Exercise requirements
If a line in the listing below has the string "decide", copy it out.

:::::

/-- LAUNCH_COMPLETE: the last group has retired and every team has left its core: the lead pass raises its clock, adds to the
done milestone, and interrupts the host (R397). -/
def execLaunchComplete (id : Nat) (s : State) : Res :=
  match s.launch? id with
  | none => .next s
  | some l =>
    if l.next ≠ l.record.clusters ∨ l.live ≠ 0 ∨ l.stopped ∨ s.cores.any (fun p => (p.2.team? id).isSome) ∨
        s.saved.any (fun v => v.launch == id) then .next s
    else
      let s1 := s.raiseClock (passKey l.lead) l.maxClock
      let s2 := s1.doneIncrement l
      .next { s2 with launches := s2.launches.filter fun m => m.id != id, dieSaves := s2.dieSaves.filter (fun p => p.launch != id),
                      interrupts := if l.record.intr then s2.interrupts ++ [id] else s2.interrupts }

/-- Everything that a launch holds on a core given up. -/
def Core.dropLaunch (c : Core) (launch : Nat) : Core :=
  let fs := (c.frames.filter fun p => p.2.launch == launch).map (·.1)
  let c1 := fs.foldl (fun (c : Core) f => c.dropGroup f) c
  { c1.dropTeam launch with maps := c1.maps.filter (fun m => m.launch != launch),
                            locks := c1.locks.filter (fun l => !(fs.contains (l.owner - 0x80) && decide (0x80 ≤ l.owner))),
                            nestQ := c1.nestQ.filter (fun w => !fs.contains w.frame),
                            rackQ := c1.rackQ.filter (fun w => !fs.contains w.frame),
                            slots := c1.slots.map fun x => match x.hold with
                              | some h => if fs.contains h.frame then { x with hold := none } else x
                              | none => x }

/-- Whether a lock belongs to an engine operation of a launch. -/
def State.lockOf (s : State) (launch : Nat) (l : RangeLock) : Bool :=
  decide (l.owner < 0x80) && ((s.core l.core).handle l.owner).launch == launch && ((s.core l.core).handle l.owner).state != .free

/-- The locks of a launch's engine operations released on every core. -/
def State.dropEngineLocks (s : State) (launch : Nat) : State :=
  { s with cores := s.cores.map fun (p : Nat × Core) => (p.1, { p.2 with locks := p.2.locks.filter fun l => !s.lockOf launch l }) }

/-- Records of the groups of a launch that are still to be handed over: a LAUNCH that ends with its group hands none over (R265, R400). -/
def State.dropUnhanded (s : State) (id : Nat) : State :=
  { s with passRecs := s.passRecs.filter fun p => !(p.src.any (fun x => x.1 == id) && decide (256 ≤ s.passBefore p.die p.id)) }

/-- END_LAUNCH: Sundoc ends a launch that a fault has stopped; its frames are free, nothing is added to its done milestone
(R265). Its outstanding stores, atomics and engine operations end first. -/
def execEndLaunch (id : Nat) (s : State) : Res :=
  match s.launch? id with
  | none => .next s
  | some l =>
    let mine := fun (k fr : Nat) => match s.group? k fr with | some g => g.launch == id | none => false
    let faulted := l.stopped || s.cores.any fun p => p.2.frames.any fun f => f.2.launch == id &&
      (match f.2.status with | .faulted _ _ => true | .gridStop => true | _ => false)
    let busy := s.reqs.any (fun q => mine q.core q.frame && q.isWrite) ||
      s.cores.any fun p => p.2.handles.any fun h => h.2.launch == id && h.2.state == .running
    if !faulted || busy then .next s
    else
      let dropDie := fun (d : Die) => { d with blocks := d.blocks.filter (fun b => b.launch != id), subs := d.subs.filter fun u => u.2.launch != id }
      let s0 := (s.dropUnhanded id).dropEngineLocks id
      let s1 := { s0 with reqs := s.reqs.filter (fun q => !mine q.core q.frame),
                          cores := s0.cores.map fun (p : Nat × Core) => (p.1, p.2.dropLaunch id),
                          dies := s.dies.map fun (p : Nat × Die) => (p.1, dropDie p.2) }
      .next { s1 with launches := s1.launches.filter (fun m => m.id != id), saved := s1.saved.filter (fun v => v.launch != id),
                      dieSaves := s1.dieSaves.filter fun p => p.launch != id }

:::::

The answer
                            locks := c1.locks.filter (fun l => !(fs.contains (l.owner - 0x80) && decide (0x80 ≤ l.owner))),
  decide (l.owner < 0x80) && ((s.core l.core).handle l.owner).launch == launch && ((s.core l.core).handle l.owner).state != .free
  { s with passRecs := s.passRecs.filter fun p => !(p.src.any (fun x => x.1 == id) && decide (256 ≤ s.passBefore p.die p.id)) }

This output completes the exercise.